玉惠一副害怕的样子,后退几步,弱弱道:“令乾兄何必如此道。我知你们平时不喜与我亲近,才不敢当面规劝的,归村途中越想越觉得不妥,又因听错,以为是十七姐提议,才如此和族长说道。”
卞令乾冷哼一声,“少在我面前装。别以为这样,就能逃过族规责罚。”
他又对族长道:“爹,您定要公平处理此事。孩儿愿意接受责罚。”语气中充满了诚恳。
卞令乾知族长对他向来严厉,定是逃不过责罚。既然如此,何不多把几人拉下手,这样一来责罚反而轻一些,到时候大家受罚,他的面子上还能过得去,至少子辈看到这么多人受罚,不会专门嗤笑于他。
文敏听后,觉得令郎兄不愧是卞家子辈的表率,对他更是尊敬,满眼红果果的崇拜。
玉胖若有所思地看着卞令乾。他觉得卞令乾做事沉稳有加,心胸不足,现在卞令乾又一副大丈夫敢作敢当的摸样,让玉胖疑惑。

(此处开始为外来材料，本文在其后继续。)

-- ==== Sys2Proof/Laws/Select.lean ====
section
/-! SUPPORT. What the selection of a transition says, and the one lemma about a decoder transition that later proofs cite: a decoder
transition is one of seven, each with its condition and its effect (`decoder_cases`). -/

namespace Sys2Proof.Machine

theorem State.whenSelected_next {s t u : State} {i : Instr} :
    s.whenSelected i u = .next t ↔ s.nextOp = i ∧ u = t := by
  unfold State.whenSelected
  split <;> simp_all

theorem State.whenSelected_of_eq {s : State} {i : Instr} (u : State) (h : s.nextOp = i) : s.whenSelected i u = .next u := by
  simp [State.whenSelected, h]

theorem State.whenSelected_of_ne {s : State} {i : Instr} (u : State) (h : s.nextOp ≠ i) :
    s.whenSelected i u = .refused .notEnabled := by
  simp [State.whenSelected, h]

/-- `next_op` reads `fs` and `B` only (R116). -/
theorem State.nextOp_congr {s t : State} (h₁ : s.fs = t.fs) (h₂ : s.buf = t.buf) : s.nextOp = t.nextOp := by
  simp [State.nextOp, h₁, h₂]

theorem State.quiescent_congr {s t : State} (h₁ : s.fs = t.fs) (h₂ : s.buf = t.buf) : s.quiescent = t.quiescent := by
  simp [State.quiescent, State.nextOp_congr h₁ h₂]

@[simp] theorem State.nextOp_popInbox (s : State) : s.popInbox.nextOp = s.nextOp := State.nextOp_congr rfl rfl

@[simp] theorem State.nextOp_offer (s : State) (e : EnvEvent) : (s.offer e).nextOp = s.nextOp := State.nextOp_congr rfl rfl

/-- Quiescence is ENOUGH = 0 (R118). -/
theorem State.quiescent_iff (s : State) : s.quiescent = true ↔ s.buf.length < s.need := by
  cases h : s.fs <;> simp only [State.quiescent, State.nextOp, State.need, h, isWait] <;>
    (repeat' split) <;> simp_all

theorem State.not_quiescent_iff (s : State) : s.quiescent = false ↔ s.need ≤ s.buf.length := by
  rw [← Bool.not_eq_true, State.quiescent_iff]; omega

/-- A known code is the code of its type, and no other (R69, R70). -/
@[simp] theorem ptype_typeCode (t : PacketType) : ptype (typeCode t) = some t := by cases t <;> rfl

theorem ptype_eq_some {b : Byte} {t : PacketType} (h : ptype b = some t) : b = typeCode t := by
  unfold ptype at h
  repeat' split at h
  all_goals first | (cases h; assumption) | simp_all

theorem Memory.markerAtFront_iff (b : Memory) : b.markerAtFront = true ↔ ∃ rest, b = 0xFD#8 :: 0xFC#8 :: rest := by
  unfold Memory.markerAtFront Memory.byteAt
  rcases b with _ | ⟨a, _ | ⟨c, rest⟩⟩ <;> simp [and_comm]

/-- The recorded fields are there exactly when the type byte is known and the length byte is there (R141). -/
theorem Memory.headerFields_eq_some {b : Memory} {t : PacketType} {l : Byte} :
    b.headerFields = some (t, l) ↔ b.declaredType = some (typeCode t) ∧ b.payloadLen = some l := by
  unfold Memory.headerFields
  cases h₁ : b.declaredType with
  | none => simp
  | some x =>
    cases h₂ : b.payloadLen with
    | none => simp
    | some y =>
      constructor
      · intro h
        obtain ⟨p, hp, he⟩ := Option.map_eq_some_iff.mp h
        cases he
        simp [ptype_eq_some hp]
      · rintro ⟨hx, hy⟩
        simp only [Option.some.injEq] at hx hy
        subst hx hy
        simp

/-- When HP.ACCEPT is selected its two fields are in the buffer. -/
theorem State.fields_of_accept {s : State} (h : s.nextOp = .hpAccept) :
    s.fs = .headerPending ∧ 5 ≤ s.buf.length ∧ s.buf.hdrOk = true ∧ ∃ t l, s.buf.headerFields = some (t, l) := by
  cases hf : s.fs <;> simp only [State.nextOp, hf] at h
  · repeat' split at h
    all_goals cases h
  · repeat' split at h
    all_goals first | (exfalso; cases h; done) | skip
    rename_i h₁ h₂ h₃
    have hlen : 5 ≤ s.buf.length := by simp only [Config.hdrLen] at h₁; omega
    refine ⟨rfl, hlen, by simpa using h₂, ?_⟩
    obtain ⟨x, hx, hk⟩ : ∃ x, s.buf.declaredType = some x ∧ known x = true := by
      unfold Memory.typeKnown at h₃
      cases hd : s.buf.declaredType with
      | none => simp [hd] at h₃
      | some x => exact ⟨x, rfl, by simpa [hd] using h₃⟩
    obtain ⟨p, hp⟩ := Option.isSome_iff_exists.mp hk
    have hl : ∃ l, s.buf.payloadLen = some l := by
      refine ⟨s.buf[2]'(by omega), ?_⟩
      simp only [Memory.payloadLen, Memory.byteAt, Config.lenOff]
      exact List.getElem?_eq_getElem (by omega)
    obtain ⟨l, hl⟩ := hl
    exact ⟨p, l, Memory.headerFields_eq_some.mpr ⟨by rw [hx, ptype_eq_some hp], hl⟩⟩
  · repeat' split at h
    all_goals cases h

/-- What the decoder does (R116): it waits and nothing changes, or takes one of the seven other transitions, each in its frame state and
with its byte count there. -/
theorem decoder_cases (s : State) : exec s.nextOp s = .next s.decoderStep ∧
    ((s.quiescent = true ∧ s.decoderStep = s) ∨
     (s.nextOp = .ahSync ∧ s.fs = .awaitingHeader ∧ (∃ rest, s.buf = 0xFD#8 :: 0xFC#8 :: rest) ∧
        s.decoderStep = (s.dropFront 1).pendHeader) ∨
     (s.nextOp = .ahSkip ∧ s.fs = .awaitingHeader ∧ 2 ≤ s.buf.length ∧ s.buf.markerAtFront = false ∧
        s.decoderStep = ((s.diag .badSync).dropFront 1).awaitHeader) ∨
     (s.nextOp = .hpAccept ∧ s.fs = .headerPending ∧ 5 ≤ s.buf.length ∧ s.buf.hdrOk = true ∧
        ∃ t l, s.buf.headerFields = some (t, l) ∧ s.decoderStep = s.recordHeader t l) ∨
     (s.nextOp = .hpBadtype ∧ s.fs = .headerPending ∧ 5 ≤ s.buf.length ∧ s.buf.hdrOk = true ∧ s.buf.typeKnown = false ∧
        s.decoderStep = s.raiseResync .badType) ∨
     (s.nextOp = .hpBadcrc ∧ s.fs = .headerPending ∧ 5 ≤ s.buf.length ∧ s.buf.hdrOk = false ∧
        s.decoderStep = s.raiseResync .badHdrCrc) ∨
     (∃ t l, s.fs = .payloadPending t l ∧ l.toNat + 8 ≤ s.buf.length ∧
        ((s.nextOp = .ppEmit ∧ s.buf.payOk l = true ∧
            s.decoderStep = ((s.dropFront (frameLen l)).emit t (s.buf.frame l)).awaitHeader) ∨
         (s.nextOp = .ppBadcrc ∧ s.buf.payOk l = false ∧ s.decoderStep = s.raiseResync .badPayloadCrc)))) := by
  have wait : ∀ {i}, s.nextOp = i → isWait i = true → exec i s = .next s → exec s.nextOp s = .next s.decoderStep ∧
      s.quiescent = true ∧ s.decoderStep = s := by
    intro i h₁ h₂ h₃
    have hd : s.decoderStep = s := by simp [State.decoderStep, h₁, h₃]
    exact ⟨by rw [hd, h₁, h₃], by simp [State.quiescent, h₁, h₂], hd⟩
  have act : ∀ {i t}, s.nextOp = i → exec i s = .next t → exec s.nextOp s = .next s.decoderStep ∧ s.decoderStep = t := by
    intro i t h₁ h₃
    have hd : s.decoderStep = t := by simp [State.decoderStep, h₁, h₃]
    exact ⟨by rw [hd, h₁, h₃], hd⟩
  cases hf : s.fs with
  | awaitingHeader =>
    by_cases h₁ : s.buf.length < 2
    · have hn : s.nextOp = .ahWait := by simp [State.nextOp, hf, Config.ahNeed, h₁]
      obtain ⟨a, b⟩ := wait hn rfl (State.whenSelected_of_eq s hn)
      exact ⟨a, .inl b⟩
    · cases h₂ : s.buf.markerAtFront with
      | true =>
        have hn : s.nextOp = .ahSync := by simp [State.nextOp, hf, Config.ahNeed, h₁, h₂]
        obtain ⟨a, b⟩ := act hn (State.whenSelected_of_eq _ hn)
        exact ⟨a, .inr (.inl ⟨hn, rfl, (Memory.markerAtFront_iff _).mp h₂, b⟩)⟩
      | false =>
        have hn : s.nextOp = .ahSkip := by simp [State.nextOp, hf, Config.ahNeed, h₁, h₂]
        obtain ⟨a, b⟩ := act hn (State.whenSelected_of_eq _ hn)
        exact ⟨a, .inr (.inr (.inl ⟨hn, rfl, by omega, rfl, b⟩))⟩
  | headerPending =>
    by_cases h₁ : s.buf.length < 5
    · have hn : s.nextOp = .hpWait := by simp [State.nextOp, hf, Config.hdrLen, h₁]
      obtain ⟨a, b⟩ := wait hn rfl (State.whenSelected_of_eq s hn)
      exact ⟨a, .inl b⟩
    · cases h₂ : s.buf.hdrOk with
      | false =>
        have hn : s.nextOp = .hpBadcrc := by simp [State.nextOp, hf, Config.hdrLen, h₁, h₂]
        obtain ⟨a, b⟩ := act hn (State.whenSelected_of_eq _ hn)
        exact ⟨a, by simp_all⟩
      | true =>
        cases h₃ : s.buf.typeKnown with
        | false =>
          have hn : s.nextOp = .hpBadtype := by simp [State.nextOp, hf, Config.hdrLen, h₁, h₂, h₃]
          obtain ⟨a, b⟩ := act hn (State.whenSelected_of_eq _ hn)
          exact ⟨a, by simp_all⟩
        | true =>
          have hn : s.nextOp = .hpAccept := by simp [State.nextOp, hf, Config.hdrLen, h₁, h₂, h₃]
          obtain ⟨-, hl, -, t, l, hfl⟩ := State.fields_of_accept hn
          have he : exec .hpAccept s = .next (s.recordHeader t l) := by
            simp [exec, execHpAccept, hfl, State.whenSelected, hn]
          obtain ⟨a, b⟩ := act hn he
          exact ⟨a, .inr (.inr (.inr (.inl ⟨hn, rfl, hl, rfl, t, l, hfl, b⟩)))⟩
  | payloadPending t l =>
    by_cases h₁ : s.buf.length < needLen l
    · have hn : s.nextOp = .ppWait := by simp [State.nextOp, hf, h₁]
      obtain ⟨a, b⟩ := wait hn rfl (State.whenSelected_of_eq s hn)
      exact ⟨a, .inl b⟩
    · have hl : l.toNat + 8 ≤ s.buf.length := by simp only [needLen, Config.needOverhead] at h₁; omega
      cases h₂ : s.buf.payOk l with
      | true =>
        have hn : s.nextOp = .ppEmit := by simp [State.nextOp, hf, h₁, h₂]
        have he : exec .ppEmit s = .next (((s.dropFront (frameLen l)).emit t (s.buf.frame l)).awaitHeader) := by
          simp [exec, execPpEmit, hf, State.whenSelected, hn]
        obtain ⟨a, b⟩ := act hn he
        exact ⟨a, .inr (.inr (.inr (.inr (.inr (.inr ⟨t, l, rfl, hl, .inl ⟨hn, h₂, b⟩⟩)))))⟩
      | false =>
        have hn : s.nextOp = .ppBadcrc := by simp [State.nextOp, hf, h₁, h₂]
        obtain ⟨a, b⟩ := act hn (State.whenSelected_of_eq _ hn)
        exact ⟨a, .inr (.inr (.inr (.inr (.inr (.inr ⟨t, l, rfl, hl, .inr ⟨hn, h₂, b⟩⟩)))))⟩

end Sys2Proof.Machine
end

族长听后,刚才难看的脸色缓下来,看到自己的儿子终于肯低头认错,心里欣慰,道:“好,这才是我卞令家的长子。”
卞二爷语气中充满赞扬,“令郎真有乃父风范。”
“是啊。下一代的族长非令郎莫属。”其他长辈族亲纷纷赞道。
卞令乾面露喜色谦虚回话,“各位族亲尊伯,真是折煞小辈了。”
族长听后郁闷的心情一扫而空,哈哈大笑,接着看似严肃道:“无论如何,这次尔等均都有错。现问清楚了事情的来龙去脉,待军爷一事解决归村后,到祠堂旁屋讨论一番,再做责罚。”
卞二爷知道族长提到议事房,定不会轻易揭过此事,且此番议事,不但要涉及玉胖等人此事,定还有其他要事相商,多半关于征田一事。
族长让玉胖几位小辈散去,开始和父辈们讨论一会见陆十郎的事宜。
卞二爷看了一眼玉惠离去的背影,见她还算老实,冷哼一声后,投入讨论中,不再关注玉惠。
玉惠的头低得极低。
刚才在文敏几人出声后,她一直没有吭声,默认了卞令乾的说法。因为她知道说多无益,反对卞令乾只会让她的后果更糟糕。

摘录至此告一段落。